Required action – Without adding or dropping anything, copy the entries below.

Information provided –
-- ==== Sys2Proof/Machine/Ops.lean ====
section
/-! DEFINITION. The named operations the meanings are written over: the arithmetic primitives (00_scope.md
R11), access to a channel (R12), the reply port, and the check of the parameters (60_exceptions.md R301).
There is no exception to take and none to return from (R300, R304). -/

namespace Sys2Proof.Machine

/-- The outcome of one event. -/
abbrev Result := Host.Outcome State Fault Refusal

/-! ### Arithmetic primitives, each on Int (R11) -/

/-- sext_8: the byte read as a two's-complement value. -/
def sext8 (b : Byte) : Int := b.toInt

/-- byte8: the value mod 256 as a byte. -/
def byte8 (v : Int) : Byte := BitVec.ofInt 8 v

/-- zext_8 of a nibble. -/
def zext8 (v : Nibble) : Byte := v.setWidth 8

/-- x held between lo and hi: saturating, never wrapping. -/
def clampTo (lo hi x : Int) : Int := min hi (max lo x)

/-- sat8, stored in an s8 field. -/
def sat8 (x : Int) : Byte := byte8 (clampTo (-128) 127 x)

/-- sat16, stored in an s16 field. -/
def sat16 (x : Int) : Sample := BitVec.ofInt 16 (clampTo (-32768) 32767 x)

/-- asr: floor of x over 2 to the k (the source's `>>` on a signed value). -/
def asr (x : Int) (k : Nat) : Int := Int.fdiv x (2 ^ k)

/-- tdiv by 2: the quotient truncated toward zero (the source's `/ 2`). -/
def tdiv2 (x : Int) : Int := Int.tdiv x 2

/-! ### Channels (R12) -/

/-- ch[c]. -/
def State.chan (s : State) (c : ChanIx) : Channel := s.ch[c.toFin]

/-- ch[c] replaced by k. -/
def State.setChan (s : State) (c : ChanIx) (k : Channel) : State :=
  { s with ch := s.ch.set c.toNat k c.isLt }

/-- ch[c] changed by f. -/
def State.modifyChan (s : State) (c : ChanIx) (f : Channel → Channel) : State :=
  s.setChan c (f (s.chan c))

/-- BufCount: how many frames of Buf are valid (R43). -/
def State.bufCount (s : State) : Nat := s.buf.length

/-! ### The reply port (R104) -/

/-- The byte b goes back to the host; nothing else changes. -/
def State.answer (s : State) (b : Byte) : State := { s with reply := .rdata b }

/-! ### Parameters (R8, R301) -/

/-- The constraints of R8; where they fail, BadParameter (R301). -/
def paramsOk (p : Params) : Bool :=
  decide (1 ≤ p.sampleDiv) && decide (1 ≤ p.bufCap) &&
    p.lfsrSeed.toList.all fun seed => decide (1 ≤ seed) && decide (seed ≤ 4095)

end Sys2Proof.Machine
end

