-- ==== Sys2Proof/Machine/Mixer.lean ====
section
/-! DEFINITION. The stereo mixer (42_stereo_mixer.md R180 to R184), every intermediate an exact integer
(00_scope.md R10). -/

namespace Sys2Proof.Machine

/-- A channel's term on one side: asr(Output * Atten, 2) (R181). -/
def channelTerm (output : Byte) (atten : Nibble) : Int := asr (sext8 output * atten.toNat) 2

/-- One round of the mix's loop: an enabled channel adds its two terms, a disabled one nothing (R181). -/
def mixAdd (acc : Int × Int) (k : Channel) : Int × Int :=
  if k.enabled then
    (acc.1 + channelTerm k.output k.leftAtten, acc.2 + channelTerm k.output k.rightAtten)
  else acc

/-- The two sums over the channels 0 to 3 (R180). -/
def mixSums (s : State) : Int × Int := s.ch.toList.foldl mixAdd (0, 0)

/-- The master volume stage: times MasterVolume + 1, then asr by 4 (R182). -/
def masterScale (mv : Byte) (x : Int) : Int := asr (x * (mv.toNat + 1)) 4

/-- The mono fold-down: when StereoEnabled is false both sides become the truncated average (R183). -/
def foldDown (stereo : Bool) (sides : Int × Int) : Int × Int :=
  if stereo then sides
  else
    let mono := tdiv2 (sides.1 + sides.2)
    (mono, mono)

/-- The sides after the master volume and the fold, before the gain (R180). -/
def mixSides (s : State) : Int × Int :=
  let sums := mixSums s
  foldDown s.stereoEnabled (masterScale s.masterVolume sums.1, masterScale s.masterVolume sums.2)

/-- Gain 64 and the 16-bit clamp (R184). -/
def gainClamp (x : Int) : Sample := sat16 (x * 64)

/-- Mix(): one frame from the state as it stands; no state is written (R180). -/
def mix (s : State) : Frame :=
  let sides := mixSides s
  { left := gainClamp sides.1, right := gainClamp sides.2 }

end Sys2Proof.Machine
end

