-- ==== Sys2Proof/Machine/Step.lean ====
section
/-! DEFINITION. The step: one input of the host applied to the block. -/

namespace Sys2Proof.Machine

/-- One step: the oldest waiting input, or nothing if none waits. -/
def step (s : State) : Host.Outcome State Fault Refusal := advance s

/-- s with the event of the bits w as the next input the host delivers (log 2). -/
def State.withFetchWord (s : State) (nbits w : Nat) : State := placeEvent s nbits w

end Sys2Proof.Machine
end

Exercise answer –
-- ==== Sys2Proof/Machine/Ops.lean ====
section
/-! DEFINITION. The named operations the meanings are written over: the arithmetic primitives (00_scope.md
R11), access to a channel (R12), the reply port, and the check of the parameters (60_exceptions.md R301).
There is no exception to take and none to return from (R300, R304). -/

namespace Sys2Proof.Machine

/-- The outcome of one event. -/
abbrev Result := Host.Outcome State Fault Refusal

/-! ### Arithmetic primitives, each on Int (R11) -/

/-- sext_8: the byte read as a two's-complement value. -/
def sext8 (b : Byte) : Int := b.toInt

/-- byte8: the value mod 256 as a byte. -/
def byte8 (v : Int) : Byte := BitVec.ofInt 8 v

/-- zext_8 of a nibble. -/
def zext8 (v : Nibble) : Byte := v.setWidth 8

/-- x held between lo and hi: saturating, never wrapping. -/
def clampTo (lo hi x : Int) : Int := min hi (max lo x)

/-- sat8, stored in an s8 field. -/
def sat8 (x : Int) : Byte := byte8 (clampTo (-128) 127 x)

/-- sat16, stored in an s16 field. -/
def sat16 (x : Int) : Sample := BitVec.ofInt 16 (clampTo (-32768) 32767 x)

/-- asr: floor of x over 2 to the k (the source's `>>` on a signed value). -/
def asr (x : Int) (k : Nat) : Int := Int.fdiv x (2 ^ k)

/-- tdiv by 2: the quotient truncated toward zero (the source's `/ 2`). -/
def tdiv2 (x : Int) : Int := Int.tdiv x 2

/-! ### Channels (R12) -/

/-- ch[c]. -/
def State.chan (s : State) (c : ChanIx) : Channel := s.ch[c.toFin]

/-- ch[c] replaced by k. -/
def State.setChan (s : State) (c : ChanIx) (k : Channel) : State :=
  { s with ch := s.ch.set c.toNat k c.isLt }

/-- ch[c] changed by f. -/
def State.modifyChan (s : State) (c : ChanIx) (f : Channel → Channel) : State :=
  s.setChan c (f (s.chan c))

/-- BufCount: how many frames of Buf are valid (R43). -/
def State.bufCount (s : State) : Nat := s.buf.length

/-! ### The reply port (R104) -/

/-- The byte b goes back to the host; nothing else changes. -/
def State.answer (s : State) (b : Byte) : State := { s with reply := .rdata b }

/-! ### Parameters (R8, R301) -/

/-- The constraints of R8; where they fail, BadParameter (R301). -/
def paramsOk (p : Params) : Bool :=
  decide (1 ≤ p.sampleDiv) && decide (1 ≤ p.bufCap) &&
    p.lfsrSeed.toList.all fun seed => decide (1 ≤ seed) && decide (seed ≤ 4095)

end Sys2Proof.Machine
end

-- ==== Sys2Proof/Machine/Mixer.lean ====
section
/-! DEFINITION. The stereo mixer (42_stereo_mixer.md R180 to R184), every intermediate an exact integer
(00_scope.md R10). -/

namespace Sys2Proof.Machine

/-- A channel's term on one side: asr(Output * Atten, 2) (R181). -/
def channelTerm (output : Byte) (atten : Nibble) : Int := asr (sext8 output * atten.toNat) 2

/-- One round of the mix's loop: an enabled channel adds its two terms, a disabled one nothing (R181). -/
def mixAdd (acc : Int × Int) (k : Channel) : Int × Int :=
  if k.enabled then
    (acc.1 + channelTerm k.output k.leftAtten, acc.2 + channelTerm k.output k.rightAtten)
  else acc

/-- The two sums over the channels 0 to 3 (R180). -/
def mixSums (s : State) : Int × Int := s.ch.toList.foldl mixAdd (0, 0)

/-- The master volume stage: times MasterVolume + 1, then asr by 4 (R182). -/
def masterScale (mv : Byte) (x : Int) : Int := asr (x * (mv.toNat + 1)) 4

/-- The mono fold-down: when StereoEnabled is false both sides become the truncated average (R183). -/
def foldDown (stereo : Bool) (sides : Int × Int) : Int × Int :=
  if stereo then sides
  else
    let mono := tdiv2 (sides.1 + sides.2)
    (mono, mono)

/-- The sides after the master volume and the fold, before the gain (R180). -/
def mixSides (s : State) : Int × Int :=
  let sums := mixSums s
  foldDown s.stereoEnabled (masterScale s.masterVolume sums.1, masterScale s.masterVolume sums.2)

/-- Gain 64 and the 16-bit clamp (R184). -/
def gainClamp (x : Int) : Sample := sat16 (x * 64)

/-- Mix(): one frame from the state as it stands; no state is written (R180). -/
def mix (s : State) : Frame :=
  let sides := mixSides s
  { left := gainClamp sides.1, right := gainClamp sides.2 }

end Sys2Proof.Machine
end

-- ==== Sys2Proof/Machine/Step.lean ====
section
/-! DEFINITION. The step: one input of the host applied to the block. -/

namespace Sys2Proof.Machine

/-- One step: the oldest waiting input, or nothing if none waits. -/
def step (s : State) : Host.Outcome State Fault Refusal := advance s

/-- s with the event of the bits w as the next input the host delivers (log 2). -/
def State.withFetchWord (s : State) (nbits w : Nat) : State := placeEvent s nbits w

end Sys2Proof.Machine
end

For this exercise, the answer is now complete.